Herkes yerlerini almış ve kıyım işlemi başlamıştı. Nikah memuru her gün asgari on kez söylediği, herkesin biraz bildiği ama tamamını sadece kendi bildiği tekerlemeyi söylemeye başladı;

"Belediye başkanımızın bana verdiği yetkiyle... İyi günde kötü günde, hastalık da sağlıkta, şurada burada, falan fistan...." bittikten sonra; damada döndü ve;

"Siz Şaduman oğlu Ayhan Bey; Bülent kızı Selvi Hanım'ı karılığa kabul ediyor musunuz?"
Damat nikah memuruna döndü ve;
"Öncelikle belediye başkanının size verdiği yetkiyi görebilir miyim?"
-- İnsanlar şaşkınlıkla karışık gülerler--
Damat kahkahalardan cesaret aldı ve devam etti;
"Korsan nikah memuru olmasın mazallah"
-- Kahkahalar devam eder --
Nikah memuru da neşeli ortamı kaprisle bozmadı ve
"Gelin hanım size 'Evet' dedikten sonra korkmayın." deyip ve damada tekrar sordu;
".... kabul ediyor musunuz?"
Damat
"Da! Eski alışkanlık kusura bakmayın. Evet, kabul ediyorum"
Kalabalık gibi gelin de güldü ama hafif bir sıkıntı da basmadı değil.
Nikah memuru bu sefer geline döndü ve sordu;
" .... kabul ediyor musunuz?"
Gelin;
"Ne diyeyim ki ben şimdi. Evet kabul ediyorum"
Evet'i duyan damat seviçle geline döndü ve kolunu kaldırıp;
"Çak!" dedi.
Gelin beşliği çaktı ve zaten yumuşamış, hamburger ekmeği kıvamına gelmiş olan kalabalık gülmeye devam etti.

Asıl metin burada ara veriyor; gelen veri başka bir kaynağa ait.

-- ==== Sys2Proof/Syntax.lean ====
section
/-! DEFINITION. The commands of the block, one constructor per row of spec/opcode_table.json, and the
vocabulary of the MAC PDU frame that commands and state share (30_encoding.md, 10_state.md). -/

namespace Sys2Proof

/-- Direction of a PDU: UL (code 0) or DL (code 1) (R22). -/
inductive Dir where
  | ul
  | dl
  deriving DecidableEq, Repr, Inhabited

/-- `FMT` of SET_BSR: 0 SHORT, 1 LONG, 2 TRUNC, 3 reserved (R82). The reserved value decodes, and the
command then fails with `E_ARG` (R84, R128). -/
inductive BsrFmt where
  | short
  | long
  | trunc
  | reserved
  deriving DecidableEq, Repr, Inhabited

/-- Control-element types, in the order of their codes 0..7 (R26, R33). `drx` is decode only. -/
inductive CeType where
  | shortBsr
  | longBsr
  | truncBsr
  | phr
  | crnti
  | conres
  | ta
  | drx
  deriving DecidableEq, Repr, Inhabited

/-- One record of the encoder's table `ENC.SUB` (R26). The constructor is `KIND`. An SDU record has no
`CETYPE` and no `PAY`: the rule gives them a meaning in CE records only. -/
inductive SubRec where
  | sdu (lcid : BitVec 5) (len : BitVec 15)
  | ce (cetype : CeType) (lcid : BitVec 5) (len : BitVec 15) (pay : Bytes)
  deriving DecidableEq, Repr, Inhabited

/-- `CLS` of a decoded record, with the `CETYPE` of a CE (R33). -/
inductive DecCls where
  | sdu
  | ce (cetype : CeType)
  | pad
  deriving DecidableEq, Repr, Inhabited

/-- One record of the decoder's table `DEC.REC` (R33). -/
structure DecRec where
  cls : DecCls
  lcid : BitVec 5
  len : BitVec 16
  off : BitVec 16
  deriving DecidableEq, Repr, Inhabited

/-- An answer `(k, bytes)` of `SRC.read_pdu` (R12): a draw, not yet checked. -/
structure ReadAnswer where
  k : Int
  bytes : Bytes
  deriving DecidableEq, Repr, Inhabited

/-- One command as the host issues it: the word and the data-in list `DIN` that travels with it (R81). -/
structure Command where
  word : Word
  din : Bytes
  deriving DecidableEq, Repr, Inhabited

/-- The 24 commands of rule R82. Counts and LCIDs are numbers (R10), bounded by WellFormed to the field
that carries them. `PH` is the signed operand in units of 1/256 dB (R85). Bit strings are bit vectors. -/
inductive Instr where
  | initTx (dir : Dir) (n : Nat)
  | newSubh
  | setSdu (lcid req : Nat)
  | setBsr (fmt : BsrFmt) (lcg : BitVec 2) (b0 b1 b2 b3 : Nat)
  | setPhr (ph : Int)
  | setCrnti (rnti : BitVec 16)
  | setConres (id : BitVec 48)
  | setTa (ta : BitVec 6)
  | hasSpaceSdu (nb : Nat)
  | hasSpaceCe (nb : Nat)
  | sduSpace
  | remSize
  | write
  | read (dir : Dir) (n : Nat)
  | bsrLevel (b : Nat)
  | phrLevel (ph : Int)
  | addBearer (lcid : Nat)
  | setPriority (lcid : Nat) (prio : BitVec 8) (pbr bsd : BitVec 32)
  | setLcg (lcid : Nat) (lcg : BitVec 2)
  | resetBearers
  | ttiTick (tti : BitVec 32)
  | ulGrant (n : Nat) (msg3 retx crntiInc bsrTrig phrTrig : Bool) (rnti : BitVec 16) (ph : Int)
  | dlTb (n : Nat)
  | softReset
  deriving DecidableEq, Repr, Inhabited

end Sys2Proof
end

Takı merasiminde damadın arkadaşları hala gülüyordu ve
"Olum sakat mısın?", "Youtube'a koyacam bunu", "Deli misin nesin?" gibilerinden bir şeyler söylüyorlardı. Çok komik olmayan bu merasim de bitti, düğün istemeyen çift eve gidip, küçük altınları sayıp, sevişip, bir daha küçük altınları saydılar.